━━━━━ RECORDS

section
variable (s : State) (k : SrvKey) (x : Server)
@[simp] theorem setSrv_clk : (s.setSrv k x).clk = s.clk := rfl
@[simp] theorem setSrv_tick : (s.setSrv k x).tick = s.tick := rfl
@[simp] theorem setSrv_tickSet : (s.setSrv k x).tickSet = s.tickSet := rfl
@[simp] theorem setSrv_power : (s.setSrv k x).power = s.power := rfl
@[simp] theorem setSrv_sys : (s.setSrv k x).sys = s.sys := rfl
@[simp] theorem setSrv_drawer : (s.setSrv k x).drawer = s.drawer := rfl
@[simp] theorem setSrv_drawers : (s.setSrv k x).drawers = s.drawers := rfl
@[simp] theorem setSrv_dsp : (s.setSrv k x).dsp = s.dsp := rfl
@[simp] theorem setSrv_threads : (s.setSrv k x).threads = s.threads := rfl
@[simp] theorem setSrv_groups : (s.setSrv k x).groups = s.groups := rfl
@[simp] theorem setSrv_hoods : (s.setSrv k x).hoods = s.hoods := rfl
@[simp] theorem setSrv_launches : (s.setSrv k x).launches = s.launches := rfl
@[simp] theorem setSrv_heads : (s.setSrv k x).heads = s.heads := rfl
@[simp] theorem setSrv_waves : (s.setSrv k x).waves = s.waves := rfl
@[simp] theorem setSrv_cores : (s.setSrv k x).cores = s.cores := rfl
@[simp] theorem setSrv_streams : (s.setSrv k x).streams = s.streams := rfl
@[simp] theorem setSrv_copies : (s.setSrv k x).copies = s.copies := rfl
@[simp] theorem setSrv_passes : (s.setSrv k x).passes = s.passes := rfl
@[simp] theorem setSrv_reqs : (s.setSrv k x).reqs = s.reqs := rfl
@[simp] theorem setSrv_l1 : (s.setSrv k x).l1 = s.l1 := rfl
@[simp] theorem setSrv_l2 : (s.setSrv k x).l2 = s.l2 := rfl
@[simp] theorem setSrv_icache : (s.setSrv k x).icache = s.icache := rfl
@[simp] theorem setSrv_tc : (s.setSrv k x).tc = s.tc := rfl
@[simp] theorem setSrv_remap : (s.setSrv k x).remap = s.remap := rfl
@[simp] theorem setSrv_faults : (s.setSrv k x).faults = s.faults := rfl
@[simp] theorem setSrv_fqWait : (s.setSrv k x).fqWait = s.fqWait := rfl
@[simp] theorem setSrv_stuckQ : (s.setSrv k x).stuckQ = s.stuckQ := rfl
@[simp] theorem setSrv_routes : (s.setSrv k x).routes = s.routes := rfl
@[simp] theorem setSrv_builds : (s.setSrv k x).builds = s.builds := rfl
@[simp] theorem setSrv_unbinds : (s.setSrv k x).unbinds = s.unbinds := rfl
@[simp] theorem setSrv_hops : (s.setSrv k x).hops = s.hops := rfl
@[simp] theorem setSrv_routers : (s.setSrv k x).routers = s.routers := rfl
@[simp] theorem setSrv_tickets : (s.setSrv k x).tickets = s.tickets := rfl
@[simp] theorem setSrv_turns : (s.setSrv k x).turns = s.turns := rfl
@[simp] theorem setSrv_found : (s.setSrv k x).found = s.found := rfl
@[simp] theorem setSrv_clocks : (s.setSrv k x).clocks = s.clocks := rfl
@[simp] theorem setSrv_links : (s.setSrv k x).links = s.links := rfl
@[simp] theorem setSrv_rings : (s.setSrv k x).rings = s.rings := rfl
@[simp] theorem setSrv_saggars : (s.setSrv k x).saggars = s.saggars := rfl
@[simp] theorem setSrv_offers : (s.setSrv k x).offers = s.offers := rfl
@[simp] theorem setSrv_wins : (s.setSrv k x).wins = s.wins := rfl
@[simp] theorem setSrv_watch : (s.setSrv k x).watch = s.watch := rfl
@[simp] theorem setSrv_deficits : (s.setSrv k x).deficits = s.deficits := rfl
@[simp] theorem setSrv_ethTurn : (s.setSrv k x).ethTurn = s.ethTurn := rfl
@[simp] theorem setSrv_rivals : (s.setSrv k x).rivals = s.rivals := rfl
@[simp] theorem setSrv_ticketTo : (s.setSrv k x).ticketTo = s.ticketTo := rfl
@[simp] theorem setSrv_sliceNext : (s.setSrv k x).sliceNext = s.sliceNext := rfl
@[simp] theorem setSrv_domWait : (s.setSrv k x).domWait = s.domWait := rfl
@[simp] theorem setSrv_frameOff : (s.setSrv k x).frameOff = s.frameOff := rfl
@[simp] theorem setSrv_pfc : (s.setSrv k x).pfc = s.pfc := rfl
@[simp] theorem setSrv_flash : (s.setSrv k x).flash = s.flash := rfl
@[simp] theorem setSrv_lcDue : (s.setSrv k x).lcDue = s.lcDue := rfl
@[simp] theorem setSrv_lcNext : (s.setSrv k x).lcNext = s.lcNext := rfl
@[simp] theorem setSrv_spdmLog : (s.setSrv k x).spdmLog = s.spdmLog := rfl
@[simp] theorem setSrv_inject : (s.setSrv k x).inject = s.inject := rfl
@[simp] theorem setSrv_struck : (s.setSrv k x).struck = s.struck := rfl
@[simp] theorem setSrv_scrubFix : (s.setSrv k x).scrubFix = s.scrubFix := rfl
@[simp] theorem setSrv_ceSeen : (s.setSrv k x).ceSeen = s.ceSeen := rfl
@[simp] theorem setSrv_outbox : (s.setSrv k x).outbox = s.outbox := rfl
@[simp] theorem setSrv_inbox : (s.setSrv k x).inbox = s.inbox := rfl
@[simp] theorem setSrv_cur : (s.setSrv k x).cur = s.cur := rfl
@[simp] theorem setSrv_cursor : (s.setSrv k x).cursor = s.cursor := rfl
@[simp] theorem setSrv_fresh : (s.setSrv k x).fresh = s.fresh := rfl
@[simp] theorem setSrv_stamp : (s.setSrv k x).stamp = s.stamp := rfl
@[simp] theorem setSrv_freeCtr : (s.setSrv k x).freeCtr = s.freeCtr := rfl
@[simp] theorem setSrv_cmdResult : (s.setSrv k x).cmdResult = s.cmdResult := rfl
end
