/-- Two lanes put together, as bits and as a number. -/
theorem append_eq_pack2 (hi lo : Int) : BitVec.ofInt 16 hi ++ BitVec.ofInt 16 lo = pack2 (laneOf lo) (laneOf hi) := by
  apply BitVec.eq_of_toNat_eq
  rw [BitVec.toNat_append, BitVec.toNat_ofInt, BitVec.toNat_ofInt, pack2, BitVec.toNat_ofNat, laneOf, laneOf,
    ← Nat.shiftLeft_add_eq_or_of_lt (by omega), Nat.shiftLeft_eq]
  omega

theorem lanePair_eq (f : Nat → Int) : lanePair f = pack2 (laneOf (f 0)) (laneOf (f 1)) := append_eq_pack2 ..

section
variable {ty : Ty} (h : ty = .s16 ∨ ty = .z16)
include h

theorem laneNum_eq (x : Word) (l : Nat) : laneNum ty x l = extTy ty (half x l) := by
  have hlt : half x l < 65536 := Nat.mod_lt _ (by decide)
  rw [laneNum, laneBits_eq]
  generalize half x l = n at hlt
  obtain rfl | rfl := h
  · rw [extTy_signed _ _ rfl]
    change ((BitVec.ofNat 32 n).setWidth 16).toInt = _
    rw [BitVec.toInt_eq_toNat_bmod, BitVec.toNat_setWidth, BitVec.toNat_ofNat]
    congr 1
    omega
  · rw [extTy_plain _ _ rfl]
    change (((BitVec.ofNat 32 n).setWidth 16).toNat : ℤ) = ((n % 2 ^ 16 : ℕ) : ℤ)
    rw [BitVec.toNat_setWidth, BitVec.toNat_ofNat]
    omega

theorem satTy_eq (sat : Bool) (y : Int) : satTy ty sat y = if sat then clampTo ty y else y := by
  have hc : clampInt (tyLo ty) (tyHi ty) y = clampTo ty y := by
    obtain rfl | rfl := h <;> simp only [clampInt, tyLo, tyHi, Ty.signed, tyBits, clampTo] <;> norm_num <;> omega
  rw [satTy, hc]

/-- A packed integer operation on two lanes of numbers (R185). -/
theorem map2_eq (op : Int → Int → Int) (x y : Word) :
    map2 (fun m n => laneOf (op (extTy ty m) (extTy ty n))) x y = lanePair fun l => op (laneNum ty x l) (laneNum ty y l) := by
  rw [lanePair_eq, laneNum_eq h, laneNum_eq h, laneNum_eq h, laneNum_eq h, map2]
end

/-! ### VACSEL (R186) -/

theorem butterfly_eq (sat : Bool) (m x : Word) :
    butterfly sat m x = ((successor sat m x).2, if (successor sat m x).1 then 1 else 0) := by
  have hm : metric = add16 := rfl
  simp only [butterfly, successor, laneBits_eq, hm]
  split <;> rfl

/-- Two bits below a word moved up by two. -/
theorem shiftLeft_or (s c : Word) (hc : c.toNat < 4) : s <<< 2 ||| c = BitVec.ofNat 32 (4 * s.toNat + c.toNat) := by
  apply BitVec.eq_of_toNat_eq
  have hs : s.toNat <<< 2 % 2 ^ 32 = (s.toNat % 2 ^ 30) <<< 2 := by rw [Nat.shiftLeft_eq, Nat.shiftLeft_eq]; omega
  rw [BitVec.toNat_or, BitVec.toNat_shiftLeft, hs, ← Nat.shiftLeft_add_eq_or_of_lt hc, Nat.shiftLeft_eq, BitVec.toNat_ofNat]
  omega

/-- A new survivor word: the old one moved up by two bits, and the two decisions. -/
theorem survivors_eq (s : Word) (p q : Bool) :
    BitVec.ofNat 32 (4 * s.toNat + 2 * (if q then 1 else 0) + if p then 1 else 0) =
      s <<< 2 ||| (if q then 2 else 0) ||| if p then 1 else 0 := by
  have hc : ((if q then 2 else 0) ||| (if p then 1 else 0) : Word).toNat = 2 * (if q then 1 else 0) + if p then 1 else 0 := by
    cases p <;> cases q <;> rfl
  rw [BitVec.or_assoc, shiftLeft_or _ _ (by rw [hc]; cases p <;> cases q <;> decide), hc, Nat.add_assoc]

theorem lanePair_metrics (m n : Nat) : (lanePair fun l => if l = 0 then (m : ℤ) else n) = pack2 m n := by
  have hlane : ∀ n : Nat, laneOf n % 65536 = n % 65536 := fun n => by unfold laneOf; omega
  rw [lanePair_eq, if_pos rfl, if_neg one_ne_zero, pack2, pack2, hlane, hlane]

/-- VACSEL writes both metrics, and the decisions below the survivors before. -/
theorem vacselInto_eq (th : Thread) (sat : Bool) (d sv : Reg) (a b c : Word) :
    th.vacselInto sat d sv a b c =
      (th.wv d (lanePair fun l => if l = 0 then ((successor sat a b).2 : ℤ) else (successor sat a c).2)).wv sv
        (th.rv sv <<< 2 ||| (if (successor sat a c).1 then 2 else 0) ||| if (successor sat a b).1 then 1 else 0) := by
  rw [Thread.vacselInto, aluVacsel, butterfly_eq, butterfly_eq, lanePair_metrics, ← survivors_eq]

/-- HCVT2 by its sub-operation (R184). -/
theorem hcvt2Into_upk (th : Thread) (f : Fmt) (md : Rm) (d : Reg) (a b : Word) :
    th.hcvt2Into .upk f md d a b = flagged (th.ww d (BitVec.ofNat 32 (fConvert .f32 f .rn (laneBits a 1)).1 ++
      BitVec.ofNat 32 (fConvert .f32 f .rn (laneBits a 0)).1))
      ((fConvert .f32 f .rn (laneBits a 0)).2 ||| (fConvert .f32 f .rn (laneBits a 1)).2) := by
  simp only [laneBits_eq]; rfl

━━━━━━━━━━

• [TASK INSTRUCTIONS] Going back to the entries above, set down exactly the lines that begin at the one with "obtain rfl | rfl := h <;>" and end at the one with "VACSEL (R186) -/", both included, and nothing else.

• [TASK OUTPUT]
    obtain rfl | rfl := h <;> simp only [clampInt, tyLo, tyHi, Ty.signed, tyBits, clampTo] <;> norm_num <;> omega
  rw [satTy, hc]

/-- A packed integer operation on two lanes of numbers (R185). -/
theorem map2_eq (op : Int → Int → Int) (x y : Word) :
    map2 (fun m n => laneOf (op (extTy ty m) (extTy ty n))) x y = lanePair fun l => op (laneNum ty x l) (laneNum ty y l) := by
  rw [lanePair_eq, laneNum_eq h, laneNum_eq h, laneNum_eq h, laneNum_eq h, map2]
end

/-! ### VACSEL (R186) -/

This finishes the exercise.